HOW TO COMPLETE THIS TASK
Please copy out the entries below exactly, beginning with the line that contains "(d.tier.copies.filter fun c => !isRemote" and ending with the line that contains "if c.stripes.all fun", and include nothing outside that span.

Dataset items
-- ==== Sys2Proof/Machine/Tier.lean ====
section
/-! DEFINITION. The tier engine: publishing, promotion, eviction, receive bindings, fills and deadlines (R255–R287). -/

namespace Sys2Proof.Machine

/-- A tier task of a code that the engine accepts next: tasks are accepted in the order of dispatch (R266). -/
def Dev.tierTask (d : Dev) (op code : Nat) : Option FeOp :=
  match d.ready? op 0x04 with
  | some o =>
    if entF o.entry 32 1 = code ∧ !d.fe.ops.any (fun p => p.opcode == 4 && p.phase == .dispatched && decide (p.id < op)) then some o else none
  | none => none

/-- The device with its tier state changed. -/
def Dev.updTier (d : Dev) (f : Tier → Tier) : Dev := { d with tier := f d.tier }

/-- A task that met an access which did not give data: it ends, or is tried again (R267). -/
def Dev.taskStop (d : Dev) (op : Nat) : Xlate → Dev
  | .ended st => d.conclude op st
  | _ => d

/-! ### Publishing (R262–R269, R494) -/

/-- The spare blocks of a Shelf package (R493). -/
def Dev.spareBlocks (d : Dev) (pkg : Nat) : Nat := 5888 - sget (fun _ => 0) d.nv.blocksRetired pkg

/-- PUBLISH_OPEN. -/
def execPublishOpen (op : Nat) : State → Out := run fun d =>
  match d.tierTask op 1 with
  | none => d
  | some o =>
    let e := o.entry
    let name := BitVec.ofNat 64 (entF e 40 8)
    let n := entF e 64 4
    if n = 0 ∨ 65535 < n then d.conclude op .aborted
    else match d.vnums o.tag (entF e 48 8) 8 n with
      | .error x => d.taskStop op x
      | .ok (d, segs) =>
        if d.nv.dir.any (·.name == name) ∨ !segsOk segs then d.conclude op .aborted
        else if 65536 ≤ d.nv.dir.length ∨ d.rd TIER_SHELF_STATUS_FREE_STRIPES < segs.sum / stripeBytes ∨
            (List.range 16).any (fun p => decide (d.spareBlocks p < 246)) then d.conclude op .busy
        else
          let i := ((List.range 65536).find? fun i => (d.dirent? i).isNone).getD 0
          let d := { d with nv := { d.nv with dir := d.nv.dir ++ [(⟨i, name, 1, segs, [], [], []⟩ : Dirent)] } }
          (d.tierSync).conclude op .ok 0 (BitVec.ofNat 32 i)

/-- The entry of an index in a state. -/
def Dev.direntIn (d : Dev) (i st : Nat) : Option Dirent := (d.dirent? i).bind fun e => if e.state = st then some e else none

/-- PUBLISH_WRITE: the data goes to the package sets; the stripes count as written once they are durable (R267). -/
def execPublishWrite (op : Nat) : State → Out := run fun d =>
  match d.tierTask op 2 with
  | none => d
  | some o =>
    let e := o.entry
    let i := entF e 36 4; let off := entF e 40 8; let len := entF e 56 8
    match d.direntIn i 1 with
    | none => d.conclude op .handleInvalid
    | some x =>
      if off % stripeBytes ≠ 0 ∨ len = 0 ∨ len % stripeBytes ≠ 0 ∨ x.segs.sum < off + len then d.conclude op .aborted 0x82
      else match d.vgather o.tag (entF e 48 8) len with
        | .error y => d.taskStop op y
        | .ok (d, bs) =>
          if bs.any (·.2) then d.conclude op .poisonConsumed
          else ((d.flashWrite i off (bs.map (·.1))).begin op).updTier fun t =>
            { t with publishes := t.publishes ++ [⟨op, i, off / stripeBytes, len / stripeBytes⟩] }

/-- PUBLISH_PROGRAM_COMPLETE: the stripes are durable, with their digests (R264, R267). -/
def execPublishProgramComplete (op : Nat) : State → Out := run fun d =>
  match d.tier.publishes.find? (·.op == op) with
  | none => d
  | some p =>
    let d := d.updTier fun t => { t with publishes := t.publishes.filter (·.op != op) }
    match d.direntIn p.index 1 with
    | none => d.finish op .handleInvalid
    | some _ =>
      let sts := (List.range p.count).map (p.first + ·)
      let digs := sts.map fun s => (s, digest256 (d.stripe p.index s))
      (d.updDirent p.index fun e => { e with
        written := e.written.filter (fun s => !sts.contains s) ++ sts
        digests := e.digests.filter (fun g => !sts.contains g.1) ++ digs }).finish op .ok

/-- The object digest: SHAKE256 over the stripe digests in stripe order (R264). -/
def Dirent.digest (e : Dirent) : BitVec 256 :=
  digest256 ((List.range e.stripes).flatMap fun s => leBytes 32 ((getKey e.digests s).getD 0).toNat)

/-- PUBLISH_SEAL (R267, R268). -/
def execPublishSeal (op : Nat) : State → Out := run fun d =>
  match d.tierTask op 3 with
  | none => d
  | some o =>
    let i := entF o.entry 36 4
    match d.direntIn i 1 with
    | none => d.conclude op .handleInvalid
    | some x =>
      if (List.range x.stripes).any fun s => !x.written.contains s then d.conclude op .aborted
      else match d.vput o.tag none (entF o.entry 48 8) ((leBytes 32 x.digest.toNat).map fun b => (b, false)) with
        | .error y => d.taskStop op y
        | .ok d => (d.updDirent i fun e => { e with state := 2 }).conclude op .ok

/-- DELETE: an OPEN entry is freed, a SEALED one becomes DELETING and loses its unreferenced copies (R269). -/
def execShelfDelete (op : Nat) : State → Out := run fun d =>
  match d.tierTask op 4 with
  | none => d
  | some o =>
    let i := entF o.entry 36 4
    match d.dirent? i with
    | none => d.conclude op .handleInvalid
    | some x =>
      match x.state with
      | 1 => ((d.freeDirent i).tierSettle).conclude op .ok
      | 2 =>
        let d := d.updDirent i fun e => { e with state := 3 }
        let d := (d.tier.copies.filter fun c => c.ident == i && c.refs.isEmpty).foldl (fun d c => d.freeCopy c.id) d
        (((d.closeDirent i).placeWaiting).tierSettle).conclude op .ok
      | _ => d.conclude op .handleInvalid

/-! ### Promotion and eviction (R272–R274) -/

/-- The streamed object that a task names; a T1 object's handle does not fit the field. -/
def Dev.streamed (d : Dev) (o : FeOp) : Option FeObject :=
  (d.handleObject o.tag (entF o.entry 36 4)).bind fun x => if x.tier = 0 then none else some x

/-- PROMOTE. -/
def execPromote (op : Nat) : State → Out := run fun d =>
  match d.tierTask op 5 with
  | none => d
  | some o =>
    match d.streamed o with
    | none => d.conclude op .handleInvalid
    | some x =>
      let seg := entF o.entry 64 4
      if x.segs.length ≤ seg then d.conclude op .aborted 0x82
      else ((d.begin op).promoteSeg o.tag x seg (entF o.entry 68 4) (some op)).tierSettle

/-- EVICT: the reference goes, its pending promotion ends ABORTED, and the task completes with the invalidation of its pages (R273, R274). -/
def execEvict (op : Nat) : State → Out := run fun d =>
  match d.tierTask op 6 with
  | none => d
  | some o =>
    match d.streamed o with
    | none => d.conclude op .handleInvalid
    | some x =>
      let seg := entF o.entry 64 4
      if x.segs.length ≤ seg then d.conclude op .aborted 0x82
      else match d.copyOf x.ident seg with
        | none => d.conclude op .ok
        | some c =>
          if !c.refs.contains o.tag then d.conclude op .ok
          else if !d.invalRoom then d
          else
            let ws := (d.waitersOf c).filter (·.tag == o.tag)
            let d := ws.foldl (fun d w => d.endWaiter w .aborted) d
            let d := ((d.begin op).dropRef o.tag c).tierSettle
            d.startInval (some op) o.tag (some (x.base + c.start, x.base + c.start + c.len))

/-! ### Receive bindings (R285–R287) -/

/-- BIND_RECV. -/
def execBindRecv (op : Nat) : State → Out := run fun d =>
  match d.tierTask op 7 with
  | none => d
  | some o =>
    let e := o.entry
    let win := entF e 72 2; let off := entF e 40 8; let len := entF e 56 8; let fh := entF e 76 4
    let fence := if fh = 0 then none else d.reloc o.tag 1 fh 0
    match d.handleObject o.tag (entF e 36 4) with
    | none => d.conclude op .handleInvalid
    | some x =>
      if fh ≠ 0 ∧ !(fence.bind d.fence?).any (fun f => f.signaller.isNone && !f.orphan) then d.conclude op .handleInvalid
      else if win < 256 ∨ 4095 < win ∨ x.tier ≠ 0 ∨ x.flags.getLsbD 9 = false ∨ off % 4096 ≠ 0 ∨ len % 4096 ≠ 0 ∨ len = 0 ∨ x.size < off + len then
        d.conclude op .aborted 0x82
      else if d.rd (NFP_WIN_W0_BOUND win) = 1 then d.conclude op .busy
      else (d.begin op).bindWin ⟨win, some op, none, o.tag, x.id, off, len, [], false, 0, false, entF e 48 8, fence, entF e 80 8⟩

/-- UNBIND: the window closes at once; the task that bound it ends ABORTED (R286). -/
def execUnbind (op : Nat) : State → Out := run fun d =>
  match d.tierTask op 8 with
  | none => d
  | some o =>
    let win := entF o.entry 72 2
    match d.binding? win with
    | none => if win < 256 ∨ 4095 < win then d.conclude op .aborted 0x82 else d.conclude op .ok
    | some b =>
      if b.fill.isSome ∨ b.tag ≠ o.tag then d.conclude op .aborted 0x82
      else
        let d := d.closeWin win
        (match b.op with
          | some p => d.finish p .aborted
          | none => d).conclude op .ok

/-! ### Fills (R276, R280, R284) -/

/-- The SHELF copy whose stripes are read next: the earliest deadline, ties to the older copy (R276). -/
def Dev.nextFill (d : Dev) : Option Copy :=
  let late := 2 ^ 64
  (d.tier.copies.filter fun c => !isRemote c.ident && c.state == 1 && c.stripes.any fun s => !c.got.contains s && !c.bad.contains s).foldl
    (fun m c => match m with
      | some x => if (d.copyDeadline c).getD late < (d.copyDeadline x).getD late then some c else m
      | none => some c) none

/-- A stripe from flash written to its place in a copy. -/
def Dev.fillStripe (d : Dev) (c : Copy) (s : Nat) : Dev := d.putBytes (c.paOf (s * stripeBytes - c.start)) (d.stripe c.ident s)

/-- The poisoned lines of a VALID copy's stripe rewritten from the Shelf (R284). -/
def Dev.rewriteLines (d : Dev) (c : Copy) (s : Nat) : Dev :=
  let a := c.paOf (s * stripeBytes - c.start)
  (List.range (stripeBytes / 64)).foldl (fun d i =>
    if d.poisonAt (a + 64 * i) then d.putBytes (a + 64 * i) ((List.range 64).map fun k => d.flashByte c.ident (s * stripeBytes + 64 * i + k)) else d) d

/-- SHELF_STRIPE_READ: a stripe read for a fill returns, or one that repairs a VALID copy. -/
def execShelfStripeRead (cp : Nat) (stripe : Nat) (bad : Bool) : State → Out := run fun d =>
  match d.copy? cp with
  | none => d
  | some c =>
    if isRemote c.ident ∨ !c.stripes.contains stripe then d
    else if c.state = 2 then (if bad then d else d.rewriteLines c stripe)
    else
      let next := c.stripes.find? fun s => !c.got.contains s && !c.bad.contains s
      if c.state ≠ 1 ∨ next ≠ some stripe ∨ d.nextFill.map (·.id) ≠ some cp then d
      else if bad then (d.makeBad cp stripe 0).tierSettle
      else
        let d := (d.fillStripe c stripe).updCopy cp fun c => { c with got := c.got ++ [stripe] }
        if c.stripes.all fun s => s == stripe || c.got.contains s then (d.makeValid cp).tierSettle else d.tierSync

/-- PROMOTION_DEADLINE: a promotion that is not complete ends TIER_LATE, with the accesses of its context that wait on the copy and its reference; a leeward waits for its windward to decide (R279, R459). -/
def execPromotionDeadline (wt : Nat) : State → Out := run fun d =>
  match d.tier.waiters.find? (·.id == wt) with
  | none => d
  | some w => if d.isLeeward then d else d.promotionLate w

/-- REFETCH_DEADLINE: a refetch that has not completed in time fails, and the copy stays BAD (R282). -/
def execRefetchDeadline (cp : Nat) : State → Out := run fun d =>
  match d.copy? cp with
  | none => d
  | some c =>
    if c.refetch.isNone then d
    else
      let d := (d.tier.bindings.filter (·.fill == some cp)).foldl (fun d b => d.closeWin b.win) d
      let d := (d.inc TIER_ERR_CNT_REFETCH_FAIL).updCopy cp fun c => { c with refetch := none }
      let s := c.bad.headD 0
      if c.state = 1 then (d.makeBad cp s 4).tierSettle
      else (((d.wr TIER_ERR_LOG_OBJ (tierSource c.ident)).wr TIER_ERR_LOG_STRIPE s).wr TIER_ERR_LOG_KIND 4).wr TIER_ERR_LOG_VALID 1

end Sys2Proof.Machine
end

==

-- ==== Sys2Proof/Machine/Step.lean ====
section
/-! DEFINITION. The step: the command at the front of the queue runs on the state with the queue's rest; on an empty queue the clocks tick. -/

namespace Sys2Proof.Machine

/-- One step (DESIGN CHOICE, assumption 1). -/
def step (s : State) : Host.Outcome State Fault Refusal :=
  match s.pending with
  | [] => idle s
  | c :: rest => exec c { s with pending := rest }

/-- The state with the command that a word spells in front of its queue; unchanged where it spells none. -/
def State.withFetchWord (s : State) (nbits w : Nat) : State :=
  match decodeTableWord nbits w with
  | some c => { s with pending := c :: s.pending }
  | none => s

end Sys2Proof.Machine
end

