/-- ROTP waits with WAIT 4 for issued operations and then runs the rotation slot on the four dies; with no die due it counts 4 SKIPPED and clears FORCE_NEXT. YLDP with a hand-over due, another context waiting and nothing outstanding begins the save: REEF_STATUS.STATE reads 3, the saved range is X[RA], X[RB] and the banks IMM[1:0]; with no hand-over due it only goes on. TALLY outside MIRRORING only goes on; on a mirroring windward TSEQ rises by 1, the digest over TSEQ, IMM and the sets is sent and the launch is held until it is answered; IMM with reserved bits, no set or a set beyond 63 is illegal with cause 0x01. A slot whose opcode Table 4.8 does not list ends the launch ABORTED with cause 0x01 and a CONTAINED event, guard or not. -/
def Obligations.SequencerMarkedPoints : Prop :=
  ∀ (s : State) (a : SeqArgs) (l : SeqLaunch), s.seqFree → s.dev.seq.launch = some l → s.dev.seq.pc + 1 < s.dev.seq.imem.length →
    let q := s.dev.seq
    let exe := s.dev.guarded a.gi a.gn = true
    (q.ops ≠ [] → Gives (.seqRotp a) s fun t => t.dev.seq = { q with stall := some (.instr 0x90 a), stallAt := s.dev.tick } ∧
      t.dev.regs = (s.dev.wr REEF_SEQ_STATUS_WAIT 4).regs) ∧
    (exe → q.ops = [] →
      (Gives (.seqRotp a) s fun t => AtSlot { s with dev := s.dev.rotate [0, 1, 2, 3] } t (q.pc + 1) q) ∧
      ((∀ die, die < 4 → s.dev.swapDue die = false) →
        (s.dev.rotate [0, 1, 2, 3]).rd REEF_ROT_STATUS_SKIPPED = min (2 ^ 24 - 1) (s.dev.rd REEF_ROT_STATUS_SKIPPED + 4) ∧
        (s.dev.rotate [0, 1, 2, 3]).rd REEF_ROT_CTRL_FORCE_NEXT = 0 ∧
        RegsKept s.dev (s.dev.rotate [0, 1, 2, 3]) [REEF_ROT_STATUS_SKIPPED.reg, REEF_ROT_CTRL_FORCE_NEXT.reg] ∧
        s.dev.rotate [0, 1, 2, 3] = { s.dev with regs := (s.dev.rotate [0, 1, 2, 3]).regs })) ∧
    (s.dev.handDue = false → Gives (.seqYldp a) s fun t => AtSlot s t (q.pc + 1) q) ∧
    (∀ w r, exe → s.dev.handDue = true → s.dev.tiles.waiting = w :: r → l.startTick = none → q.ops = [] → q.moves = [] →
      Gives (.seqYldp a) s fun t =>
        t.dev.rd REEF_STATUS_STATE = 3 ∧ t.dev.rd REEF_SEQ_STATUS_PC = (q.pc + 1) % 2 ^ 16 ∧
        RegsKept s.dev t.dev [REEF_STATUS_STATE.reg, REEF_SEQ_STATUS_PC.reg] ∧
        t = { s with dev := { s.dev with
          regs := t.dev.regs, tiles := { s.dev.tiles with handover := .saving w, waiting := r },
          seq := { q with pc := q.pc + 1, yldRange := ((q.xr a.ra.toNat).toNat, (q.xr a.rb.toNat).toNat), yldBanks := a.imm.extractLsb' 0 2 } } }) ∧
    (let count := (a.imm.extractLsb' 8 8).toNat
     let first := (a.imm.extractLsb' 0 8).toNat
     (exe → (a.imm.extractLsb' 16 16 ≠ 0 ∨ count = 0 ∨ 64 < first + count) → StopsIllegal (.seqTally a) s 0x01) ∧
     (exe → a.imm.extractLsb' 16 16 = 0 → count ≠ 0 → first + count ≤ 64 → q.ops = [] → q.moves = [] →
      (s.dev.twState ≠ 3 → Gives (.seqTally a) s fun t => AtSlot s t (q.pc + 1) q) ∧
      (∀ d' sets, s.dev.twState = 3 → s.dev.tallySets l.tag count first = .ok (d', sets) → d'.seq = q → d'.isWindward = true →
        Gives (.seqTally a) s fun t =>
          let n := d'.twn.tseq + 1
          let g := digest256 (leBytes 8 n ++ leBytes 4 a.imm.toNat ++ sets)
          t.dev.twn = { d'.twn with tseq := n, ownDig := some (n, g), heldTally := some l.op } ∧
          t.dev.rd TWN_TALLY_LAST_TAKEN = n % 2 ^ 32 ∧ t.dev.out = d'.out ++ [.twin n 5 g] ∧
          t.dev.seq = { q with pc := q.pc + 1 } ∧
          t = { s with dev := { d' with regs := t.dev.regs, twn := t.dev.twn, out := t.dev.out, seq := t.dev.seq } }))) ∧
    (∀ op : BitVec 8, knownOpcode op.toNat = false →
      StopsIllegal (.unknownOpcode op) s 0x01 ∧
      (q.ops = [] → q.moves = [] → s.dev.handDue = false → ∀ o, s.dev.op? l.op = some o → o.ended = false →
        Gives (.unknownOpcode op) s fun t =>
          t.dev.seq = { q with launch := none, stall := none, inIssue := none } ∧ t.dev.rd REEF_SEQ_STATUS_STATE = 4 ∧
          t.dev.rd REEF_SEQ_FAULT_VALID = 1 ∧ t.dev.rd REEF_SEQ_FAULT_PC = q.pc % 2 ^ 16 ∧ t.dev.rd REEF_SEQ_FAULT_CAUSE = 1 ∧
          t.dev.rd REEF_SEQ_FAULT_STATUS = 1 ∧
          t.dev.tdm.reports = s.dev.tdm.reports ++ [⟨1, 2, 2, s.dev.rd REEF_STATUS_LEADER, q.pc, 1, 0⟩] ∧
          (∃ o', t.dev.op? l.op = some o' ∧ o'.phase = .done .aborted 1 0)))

--

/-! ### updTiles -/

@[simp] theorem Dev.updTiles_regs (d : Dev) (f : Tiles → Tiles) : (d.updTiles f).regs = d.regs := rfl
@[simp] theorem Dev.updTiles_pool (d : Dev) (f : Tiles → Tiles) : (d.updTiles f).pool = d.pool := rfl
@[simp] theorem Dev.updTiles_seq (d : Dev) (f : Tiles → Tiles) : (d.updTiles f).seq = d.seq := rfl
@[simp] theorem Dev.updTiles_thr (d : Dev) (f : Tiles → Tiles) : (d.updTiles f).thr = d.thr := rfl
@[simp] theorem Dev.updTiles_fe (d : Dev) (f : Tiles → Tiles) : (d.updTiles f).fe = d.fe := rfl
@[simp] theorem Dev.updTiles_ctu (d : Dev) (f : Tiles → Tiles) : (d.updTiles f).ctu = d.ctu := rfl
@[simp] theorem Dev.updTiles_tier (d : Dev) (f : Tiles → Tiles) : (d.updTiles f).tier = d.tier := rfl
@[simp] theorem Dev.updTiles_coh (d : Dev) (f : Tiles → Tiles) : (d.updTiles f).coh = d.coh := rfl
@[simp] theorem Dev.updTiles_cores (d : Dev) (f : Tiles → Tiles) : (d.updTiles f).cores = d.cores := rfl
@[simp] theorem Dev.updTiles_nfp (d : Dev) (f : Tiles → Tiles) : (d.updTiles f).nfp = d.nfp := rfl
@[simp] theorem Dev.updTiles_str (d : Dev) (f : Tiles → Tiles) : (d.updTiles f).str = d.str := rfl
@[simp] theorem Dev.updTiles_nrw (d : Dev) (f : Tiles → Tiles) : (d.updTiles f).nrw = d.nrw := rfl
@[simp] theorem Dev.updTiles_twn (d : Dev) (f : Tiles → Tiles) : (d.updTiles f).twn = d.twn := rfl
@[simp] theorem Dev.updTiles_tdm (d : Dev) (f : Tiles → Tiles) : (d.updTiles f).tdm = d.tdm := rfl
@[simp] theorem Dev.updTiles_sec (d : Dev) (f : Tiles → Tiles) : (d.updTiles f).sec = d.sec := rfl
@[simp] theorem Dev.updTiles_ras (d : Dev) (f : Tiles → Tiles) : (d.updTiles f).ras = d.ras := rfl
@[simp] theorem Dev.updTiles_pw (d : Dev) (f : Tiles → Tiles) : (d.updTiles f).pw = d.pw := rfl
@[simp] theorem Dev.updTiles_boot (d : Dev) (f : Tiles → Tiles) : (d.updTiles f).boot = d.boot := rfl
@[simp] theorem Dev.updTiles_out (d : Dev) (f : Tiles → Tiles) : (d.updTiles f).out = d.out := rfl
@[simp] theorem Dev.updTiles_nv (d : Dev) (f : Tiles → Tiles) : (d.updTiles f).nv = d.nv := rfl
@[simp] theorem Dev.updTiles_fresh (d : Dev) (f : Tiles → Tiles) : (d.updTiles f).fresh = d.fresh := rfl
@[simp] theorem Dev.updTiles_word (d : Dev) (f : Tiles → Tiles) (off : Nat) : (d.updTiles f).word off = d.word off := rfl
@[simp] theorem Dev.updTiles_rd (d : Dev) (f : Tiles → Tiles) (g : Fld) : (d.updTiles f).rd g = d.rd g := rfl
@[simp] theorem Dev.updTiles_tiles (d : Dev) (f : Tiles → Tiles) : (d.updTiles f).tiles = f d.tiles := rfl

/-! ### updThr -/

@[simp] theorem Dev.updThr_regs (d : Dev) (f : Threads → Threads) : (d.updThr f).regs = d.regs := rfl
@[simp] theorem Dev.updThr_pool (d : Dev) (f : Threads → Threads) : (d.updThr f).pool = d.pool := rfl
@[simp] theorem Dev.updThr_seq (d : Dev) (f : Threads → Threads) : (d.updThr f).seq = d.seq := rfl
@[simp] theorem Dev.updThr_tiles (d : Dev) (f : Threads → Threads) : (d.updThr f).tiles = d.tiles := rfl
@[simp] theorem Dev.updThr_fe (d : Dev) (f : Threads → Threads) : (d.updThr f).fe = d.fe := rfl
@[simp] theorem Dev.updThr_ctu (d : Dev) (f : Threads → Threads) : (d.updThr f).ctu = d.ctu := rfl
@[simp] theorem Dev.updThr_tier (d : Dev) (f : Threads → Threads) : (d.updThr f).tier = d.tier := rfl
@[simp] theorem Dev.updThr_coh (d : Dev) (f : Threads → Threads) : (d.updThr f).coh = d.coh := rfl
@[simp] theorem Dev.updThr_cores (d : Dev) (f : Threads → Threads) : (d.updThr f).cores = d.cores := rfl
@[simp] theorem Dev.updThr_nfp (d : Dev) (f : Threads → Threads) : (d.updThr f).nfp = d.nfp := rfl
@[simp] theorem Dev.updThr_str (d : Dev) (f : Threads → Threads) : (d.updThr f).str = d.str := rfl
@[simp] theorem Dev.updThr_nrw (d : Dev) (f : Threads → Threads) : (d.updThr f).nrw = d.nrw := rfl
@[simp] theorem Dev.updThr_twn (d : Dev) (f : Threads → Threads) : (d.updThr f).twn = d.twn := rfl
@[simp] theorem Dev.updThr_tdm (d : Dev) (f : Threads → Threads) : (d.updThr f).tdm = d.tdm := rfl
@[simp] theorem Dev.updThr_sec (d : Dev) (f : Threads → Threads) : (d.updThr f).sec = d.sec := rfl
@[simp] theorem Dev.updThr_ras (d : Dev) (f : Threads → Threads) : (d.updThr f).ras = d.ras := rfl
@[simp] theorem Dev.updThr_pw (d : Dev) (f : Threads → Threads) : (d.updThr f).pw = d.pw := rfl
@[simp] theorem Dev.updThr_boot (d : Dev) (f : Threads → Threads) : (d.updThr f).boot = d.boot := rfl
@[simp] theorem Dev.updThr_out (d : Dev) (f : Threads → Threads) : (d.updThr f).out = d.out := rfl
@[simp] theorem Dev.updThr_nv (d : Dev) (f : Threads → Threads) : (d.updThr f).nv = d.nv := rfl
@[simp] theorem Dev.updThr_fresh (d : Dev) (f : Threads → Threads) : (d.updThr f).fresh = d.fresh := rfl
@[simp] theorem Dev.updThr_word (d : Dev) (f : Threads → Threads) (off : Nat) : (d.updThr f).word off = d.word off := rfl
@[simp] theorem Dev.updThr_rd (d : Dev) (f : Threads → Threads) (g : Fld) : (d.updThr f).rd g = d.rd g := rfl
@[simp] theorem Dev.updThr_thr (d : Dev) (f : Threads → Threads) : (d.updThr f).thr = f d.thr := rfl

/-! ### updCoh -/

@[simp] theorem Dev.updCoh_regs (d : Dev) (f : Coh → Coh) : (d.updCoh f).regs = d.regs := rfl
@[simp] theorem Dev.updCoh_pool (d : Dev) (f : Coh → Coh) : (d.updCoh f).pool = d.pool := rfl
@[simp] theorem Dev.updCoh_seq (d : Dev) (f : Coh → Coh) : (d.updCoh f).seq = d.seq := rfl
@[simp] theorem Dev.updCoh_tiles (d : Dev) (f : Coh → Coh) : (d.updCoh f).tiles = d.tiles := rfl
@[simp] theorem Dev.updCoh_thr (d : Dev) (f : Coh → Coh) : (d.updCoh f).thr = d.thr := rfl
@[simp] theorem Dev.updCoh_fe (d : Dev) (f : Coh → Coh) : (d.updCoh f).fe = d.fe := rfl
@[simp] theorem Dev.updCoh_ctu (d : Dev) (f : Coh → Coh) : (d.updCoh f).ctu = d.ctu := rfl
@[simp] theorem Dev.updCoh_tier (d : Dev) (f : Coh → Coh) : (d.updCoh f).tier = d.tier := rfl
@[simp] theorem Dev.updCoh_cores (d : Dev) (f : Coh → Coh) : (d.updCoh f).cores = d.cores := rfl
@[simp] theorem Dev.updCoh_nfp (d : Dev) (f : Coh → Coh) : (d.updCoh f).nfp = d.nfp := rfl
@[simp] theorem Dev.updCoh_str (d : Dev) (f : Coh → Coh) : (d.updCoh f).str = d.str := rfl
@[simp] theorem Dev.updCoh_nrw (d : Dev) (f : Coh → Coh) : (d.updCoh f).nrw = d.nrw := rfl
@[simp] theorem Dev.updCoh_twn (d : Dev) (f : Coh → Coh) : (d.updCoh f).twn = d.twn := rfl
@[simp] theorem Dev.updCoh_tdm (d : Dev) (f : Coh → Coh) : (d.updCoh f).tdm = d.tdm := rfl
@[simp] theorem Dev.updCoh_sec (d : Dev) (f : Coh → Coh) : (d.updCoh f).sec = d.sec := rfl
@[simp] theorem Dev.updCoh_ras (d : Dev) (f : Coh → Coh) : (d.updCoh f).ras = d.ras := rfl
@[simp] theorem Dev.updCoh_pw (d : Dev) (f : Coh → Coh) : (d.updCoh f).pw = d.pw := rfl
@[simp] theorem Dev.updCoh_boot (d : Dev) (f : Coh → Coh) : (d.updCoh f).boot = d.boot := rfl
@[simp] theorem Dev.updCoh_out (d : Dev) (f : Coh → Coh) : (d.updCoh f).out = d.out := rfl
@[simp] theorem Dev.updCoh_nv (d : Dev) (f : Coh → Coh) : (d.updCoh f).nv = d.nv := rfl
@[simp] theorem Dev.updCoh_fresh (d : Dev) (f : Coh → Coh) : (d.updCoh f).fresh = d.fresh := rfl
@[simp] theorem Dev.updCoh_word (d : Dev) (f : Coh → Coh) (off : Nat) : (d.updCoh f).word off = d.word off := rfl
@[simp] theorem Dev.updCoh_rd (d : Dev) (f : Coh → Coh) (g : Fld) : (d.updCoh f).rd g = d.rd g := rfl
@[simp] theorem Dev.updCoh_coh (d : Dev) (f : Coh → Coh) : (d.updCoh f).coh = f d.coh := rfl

ANSWER SECTION
  (d.tier.copies.filter fun c => !isRemote c.ident && c.state == 1 && c.stripes.any fun s => !c.got.contains s && !c.bad.contains s).foldl
    (fun m c => match m with
      | some x => if (d.copyDeadline c).getD late < (d.copyDeadline x).getD late then some c else m
      | none => some c) none

/-- A stripe from flash written to its place in a copy. -/
def Dev.fillStripe (d : Dev) (c : Copy) (s : Nat) : Dev := d.putBytes (c.paOf (s * stripeBytes - c.start)) (d.stripe c.ident s)

/-- The poisoned lines of a VALID copy's stripe rewritten from the Shelf (R284). -/
def Dev.rewriteLines (d : Dev) (c : Copy) (s : Nat) : Dev :=
  let a := c.paOf (s * stripeBytes - c.start)
  (List.range (stripeBytes / 64)).foldl (fun d i =>
    if d.poisonAt (a + 64 * i) then d.putBytes (a + 64 * i) ((List.range 64).map fun k => d.flashByte c.ident (s * stripeBytes + 64 * i + k)) else d) d

/-- SHELF_STRIPE_READ: a stripe read for a fill returns, or one that repairs a VALID copy. -/
def execShelfStripeRead (cp : Nat) (stripe : Nat) (bad : Bool) : State → Out := run fun d =>
  match d.copy? cp with
  | none => d
  | some c =>
    if isRemote c.ident ∨ !c.stripes.contains stripe then d
    else if c.state = 2 then (if bad then d else d.rewriteLines c stripe)
    else
      let next := c.stripes.find? fun s => !c.got.contains s && !c.bad.contains s
      if c.state ≠ 1 ∨ next ≠ some stripe ∨ d.nextFill.map (·.id) ≠ some cp then d
      else if bad then (d.makeBad cp stripe 0).tierSettle
      else
        let d := (d.fillStripe c stripe).updCopy cp fun c => { c with got := c.got ++ [stripe] }
        if c.stripes.all fun s => s == stripe || c.got.contains s then (d.makeValid cp).tierSettle else d.tierSync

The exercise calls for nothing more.